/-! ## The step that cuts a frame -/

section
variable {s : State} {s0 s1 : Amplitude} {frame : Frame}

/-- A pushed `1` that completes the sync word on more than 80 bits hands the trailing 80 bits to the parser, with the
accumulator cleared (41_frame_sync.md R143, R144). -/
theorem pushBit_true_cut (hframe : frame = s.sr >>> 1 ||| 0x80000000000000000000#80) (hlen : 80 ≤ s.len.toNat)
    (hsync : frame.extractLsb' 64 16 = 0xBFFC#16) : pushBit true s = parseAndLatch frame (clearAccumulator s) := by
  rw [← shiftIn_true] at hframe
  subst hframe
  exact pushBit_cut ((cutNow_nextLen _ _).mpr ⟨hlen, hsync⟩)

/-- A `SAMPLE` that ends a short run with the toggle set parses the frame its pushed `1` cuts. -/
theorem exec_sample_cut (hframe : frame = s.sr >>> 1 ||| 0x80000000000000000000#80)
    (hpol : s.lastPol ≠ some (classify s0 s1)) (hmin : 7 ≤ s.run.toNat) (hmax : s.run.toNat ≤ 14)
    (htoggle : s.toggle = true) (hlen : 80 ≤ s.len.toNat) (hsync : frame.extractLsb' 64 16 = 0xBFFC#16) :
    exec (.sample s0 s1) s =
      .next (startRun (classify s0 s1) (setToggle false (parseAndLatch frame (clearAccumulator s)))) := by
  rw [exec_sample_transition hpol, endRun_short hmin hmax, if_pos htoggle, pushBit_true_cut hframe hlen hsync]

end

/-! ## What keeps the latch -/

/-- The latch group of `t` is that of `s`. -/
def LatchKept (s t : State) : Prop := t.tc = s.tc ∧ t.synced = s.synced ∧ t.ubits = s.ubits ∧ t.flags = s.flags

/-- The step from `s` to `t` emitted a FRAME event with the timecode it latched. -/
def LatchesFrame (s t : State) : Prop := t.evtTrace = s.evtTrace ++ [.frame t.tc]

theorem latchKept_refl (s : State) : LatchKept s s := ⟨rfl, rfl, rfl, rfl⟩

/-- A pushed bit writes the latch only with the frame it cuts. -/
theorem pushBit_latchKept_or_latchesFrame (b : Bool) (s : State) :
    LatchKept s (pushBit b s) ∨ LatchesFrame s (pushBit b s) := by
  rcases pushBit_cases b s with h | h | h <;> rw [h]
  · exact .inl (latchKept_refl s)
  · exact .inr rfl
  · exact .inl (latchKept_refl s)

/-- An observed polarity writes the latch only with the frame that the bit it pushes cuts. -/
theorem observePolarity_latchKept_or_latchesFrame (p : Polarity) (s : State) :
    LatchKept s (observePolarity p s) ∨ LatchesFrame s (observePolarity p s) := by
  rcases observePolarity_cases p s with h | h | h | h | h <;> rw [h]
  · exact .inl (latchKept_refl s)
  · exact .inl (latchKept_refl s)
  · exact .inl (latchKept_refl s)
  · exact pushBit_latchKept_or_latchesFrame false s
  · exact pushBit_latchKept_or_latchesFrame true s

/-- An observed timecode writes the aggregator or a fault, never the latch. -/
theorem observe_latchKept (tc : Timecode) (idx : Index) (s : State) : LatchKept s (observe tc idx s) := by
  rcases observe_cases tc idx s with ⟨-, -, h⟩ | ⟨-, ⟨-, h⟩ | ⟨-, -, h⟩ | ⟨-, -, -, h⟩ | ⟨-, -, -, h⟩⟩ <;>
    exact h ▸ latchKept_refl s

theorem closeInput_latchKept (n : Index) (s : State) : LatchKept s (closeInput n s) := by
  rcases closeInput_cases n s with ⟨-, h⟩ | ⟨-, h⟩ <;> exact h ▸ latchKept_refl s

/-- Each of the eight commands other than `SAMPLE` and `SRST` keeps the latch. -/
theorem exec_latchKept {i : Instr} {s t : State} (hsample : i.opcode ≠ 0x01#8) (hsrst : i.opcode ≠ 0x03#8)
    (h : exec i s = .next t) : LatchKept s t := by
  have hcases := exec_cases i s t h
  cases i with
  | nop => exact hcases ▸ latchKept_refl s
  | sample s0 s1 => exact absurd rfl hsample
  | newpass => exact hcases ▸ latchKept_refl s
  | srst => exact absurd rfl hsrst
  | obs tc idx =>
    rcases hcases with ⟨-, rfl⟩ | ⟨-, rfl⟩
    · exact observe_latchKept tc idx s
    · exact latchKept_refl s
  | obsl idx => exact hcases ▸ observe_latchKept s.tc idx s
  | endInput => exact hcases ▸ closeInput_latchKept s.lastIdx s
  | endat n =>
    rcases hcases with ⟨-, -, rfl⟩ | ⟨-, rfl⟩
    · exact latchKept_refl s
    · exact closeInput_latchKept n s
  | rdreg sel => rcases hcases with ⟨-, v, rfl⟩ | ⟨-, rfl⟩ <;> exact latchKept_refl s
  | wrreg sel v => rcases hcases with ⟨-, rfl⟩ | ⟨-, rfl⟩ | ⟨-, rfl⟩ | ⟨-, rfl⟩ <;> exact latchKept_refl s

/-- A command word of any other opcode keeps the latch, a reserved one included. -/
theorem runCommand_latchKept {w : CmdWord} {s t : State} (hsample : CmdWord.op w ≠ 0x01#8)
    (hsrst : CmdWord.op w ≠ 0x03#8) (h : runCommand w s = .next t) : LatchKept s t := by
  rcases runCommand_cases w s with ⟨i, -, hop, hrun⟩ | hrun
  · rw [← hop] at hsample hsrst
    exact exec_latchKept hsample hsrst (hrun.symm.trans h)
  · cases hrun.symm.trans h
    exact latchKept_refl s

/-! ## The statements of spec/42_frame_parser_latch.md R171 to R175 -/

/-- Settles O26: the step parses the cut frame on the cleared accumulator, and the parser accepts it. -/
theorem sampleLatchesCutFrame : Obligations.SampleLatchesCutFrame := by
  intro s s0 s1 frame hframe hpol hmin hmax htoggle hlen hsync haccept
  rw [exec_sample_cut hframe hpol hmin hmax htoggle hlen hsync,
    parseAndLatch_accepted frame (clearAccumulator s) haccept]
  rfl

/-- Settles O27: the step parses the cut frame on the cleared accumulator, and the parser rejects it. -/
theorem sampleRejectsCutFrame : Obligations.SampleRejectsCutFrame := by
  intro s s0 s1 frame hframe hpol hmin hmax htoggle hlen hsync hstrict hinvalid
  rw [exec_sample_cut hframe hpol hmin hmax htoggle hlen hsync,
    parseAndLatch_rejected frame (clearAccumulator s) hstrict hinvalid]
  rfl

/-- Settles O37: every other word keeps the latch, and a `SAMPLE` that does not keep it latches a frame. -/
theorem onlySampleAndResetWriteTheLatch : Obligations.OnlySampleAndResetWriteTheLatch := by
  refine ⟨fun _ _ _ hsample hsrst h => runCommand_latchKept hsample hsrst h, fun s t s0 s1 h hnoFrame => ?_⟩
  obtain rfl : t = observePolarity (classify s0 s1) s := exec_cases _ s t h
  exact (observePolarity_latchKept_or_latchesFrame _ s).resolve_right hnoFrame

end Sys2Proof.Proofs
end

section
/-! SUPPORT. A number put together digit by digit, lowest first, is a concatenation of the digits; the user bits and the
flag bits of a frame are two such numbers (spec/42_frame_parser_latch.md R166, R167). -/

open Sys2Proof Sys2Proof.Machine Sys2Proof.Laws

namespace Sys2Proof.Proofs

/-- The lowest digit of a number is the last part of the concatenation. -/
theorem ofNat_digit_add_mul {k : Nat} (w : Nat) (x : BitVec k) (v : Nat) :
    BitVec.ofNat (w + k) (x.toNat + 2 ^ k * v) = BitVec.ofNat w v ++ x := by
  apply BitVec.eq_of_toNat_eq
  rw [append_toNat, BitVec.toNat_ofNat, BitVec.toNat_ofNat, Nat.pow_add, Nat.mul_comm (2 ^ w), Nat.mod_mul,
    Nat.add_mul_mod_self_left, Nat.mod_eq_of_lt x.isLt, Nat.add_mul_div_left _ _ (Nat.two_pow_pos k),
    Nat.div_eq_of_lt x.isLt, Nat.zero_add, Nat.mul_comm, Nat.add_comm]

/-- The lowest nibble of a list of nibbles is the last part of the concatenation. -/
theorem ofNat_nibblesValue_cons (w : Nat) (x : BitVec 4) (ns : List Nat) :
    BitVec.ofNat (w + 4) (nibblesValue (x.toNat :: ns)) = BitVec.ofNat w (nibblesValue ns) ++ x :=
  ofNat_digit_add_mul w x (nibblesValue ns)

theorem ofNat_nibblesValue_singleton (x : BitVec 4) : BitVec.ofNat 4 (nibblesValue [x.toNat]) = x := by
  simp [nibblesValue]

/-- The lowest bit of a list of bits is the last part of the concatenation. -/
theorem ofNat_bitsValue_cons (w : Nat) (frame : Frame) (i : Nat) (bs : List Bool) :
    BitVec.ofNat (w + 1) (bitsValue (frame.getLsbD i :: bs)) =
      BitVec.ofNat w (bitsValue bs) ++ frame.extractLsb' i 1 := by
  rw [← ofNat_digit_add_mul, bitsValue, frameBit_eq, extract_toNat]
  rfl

——————————

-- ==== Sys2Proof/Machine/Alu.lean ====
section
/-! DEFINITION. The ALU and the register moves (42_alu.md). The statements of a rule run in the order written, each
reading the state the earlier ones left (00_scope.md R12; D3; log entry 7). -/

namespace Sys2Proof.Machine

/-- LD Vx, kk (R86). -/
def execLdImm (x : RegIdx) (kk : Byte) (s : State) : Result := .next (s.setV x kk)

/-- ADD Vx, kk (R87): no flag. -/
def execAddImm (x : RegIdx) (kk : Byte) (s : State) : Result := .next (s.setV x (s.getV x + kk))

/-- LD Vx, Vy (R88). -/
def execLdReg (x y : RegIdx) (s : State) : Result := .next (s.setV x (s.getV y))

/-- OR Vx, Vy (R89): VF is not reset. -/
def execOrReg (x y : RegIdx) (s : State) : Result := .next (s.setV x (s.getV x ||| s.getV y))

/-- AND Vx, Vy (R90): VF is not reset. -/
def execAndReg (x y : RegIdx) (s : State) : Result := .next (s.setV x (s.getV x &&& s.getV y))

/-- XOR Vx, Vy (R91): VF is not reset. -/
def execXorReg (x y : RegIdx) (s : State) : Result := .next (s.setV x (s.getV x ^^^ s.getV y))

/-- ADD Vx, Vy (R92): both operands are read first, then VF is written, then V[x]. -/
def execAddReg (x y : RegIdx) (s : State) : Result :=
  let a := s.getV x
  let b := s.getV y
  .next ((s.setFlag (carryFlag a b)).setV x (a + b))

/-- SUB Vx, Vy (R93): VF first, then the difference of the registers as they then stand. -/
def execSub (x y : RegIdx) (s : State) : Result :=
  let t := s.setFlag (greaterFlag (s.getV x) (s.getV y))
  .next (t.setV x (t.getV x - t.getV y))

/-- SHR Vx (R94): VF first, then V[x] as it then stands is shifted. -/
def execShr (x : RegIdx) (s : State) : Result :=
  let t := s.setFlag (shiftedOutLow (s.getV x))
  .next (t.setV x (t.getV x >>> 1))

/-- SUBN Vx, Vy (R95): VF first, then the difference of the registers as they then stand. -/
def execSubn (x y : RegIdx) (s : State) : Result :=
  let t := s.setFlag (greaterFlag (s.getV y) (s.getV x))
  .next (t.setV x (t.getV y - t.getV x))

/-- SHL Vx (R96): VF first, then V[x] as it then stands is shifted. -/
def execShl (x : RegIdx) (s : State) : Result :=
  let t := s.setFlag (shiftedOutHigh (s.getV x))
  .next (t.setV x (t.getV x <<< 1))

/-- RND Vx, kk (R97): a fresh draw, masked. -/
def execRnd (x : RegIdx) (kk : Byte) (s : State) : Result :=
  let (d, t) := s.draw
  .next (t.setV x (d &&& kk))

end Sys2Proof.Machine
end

——————————

Aim of the exercise — Using the entries above, give back exactly the line containing "refine ⟨fun _", the line containing "apply BitVec.eq_of_toNat_eq", and every line between them, and nothing else.

Expected output —
  refine ⟨fun _ _ _ hsample hsrst h => runCommand_latchKept hsample hsrst h, fun s t s0 s1 h hnoFrame => ?_⟩
  obtain rfl : t = observePolarity (classify s0 s1) s := exec_cases _ s t h
  exact (observePolarity_latchKept_or_latchesFrame _ s).resolve_right hnoFrame

end Sys2Proof.Proofs
end

section
/-! SUPPORT. A number put together digit by digit, lowest first, is a concatenation of the digits; the user bits and the
flag bits of a frame are two such numbers (spec/42_frame_parser_latch.md R166, R167). -/

open Sys2Proof Sys2Proof.Machine Sys2Proof.Laws

namespace Sys2Proof.Proofs

/-- The lowest digit of a number is the last part of the concatenation. -/
theorem ofNat_digit_add_mul {k : Nat} (w : Nat) (x : BitVec k) (v : Nat) :
    BitVec.ofNat (w + k) (x.toNat + 2 ^ k * v) = BitVec.ofNat w v ++ x := by
  apply BitVec.eq_of_toNat_eq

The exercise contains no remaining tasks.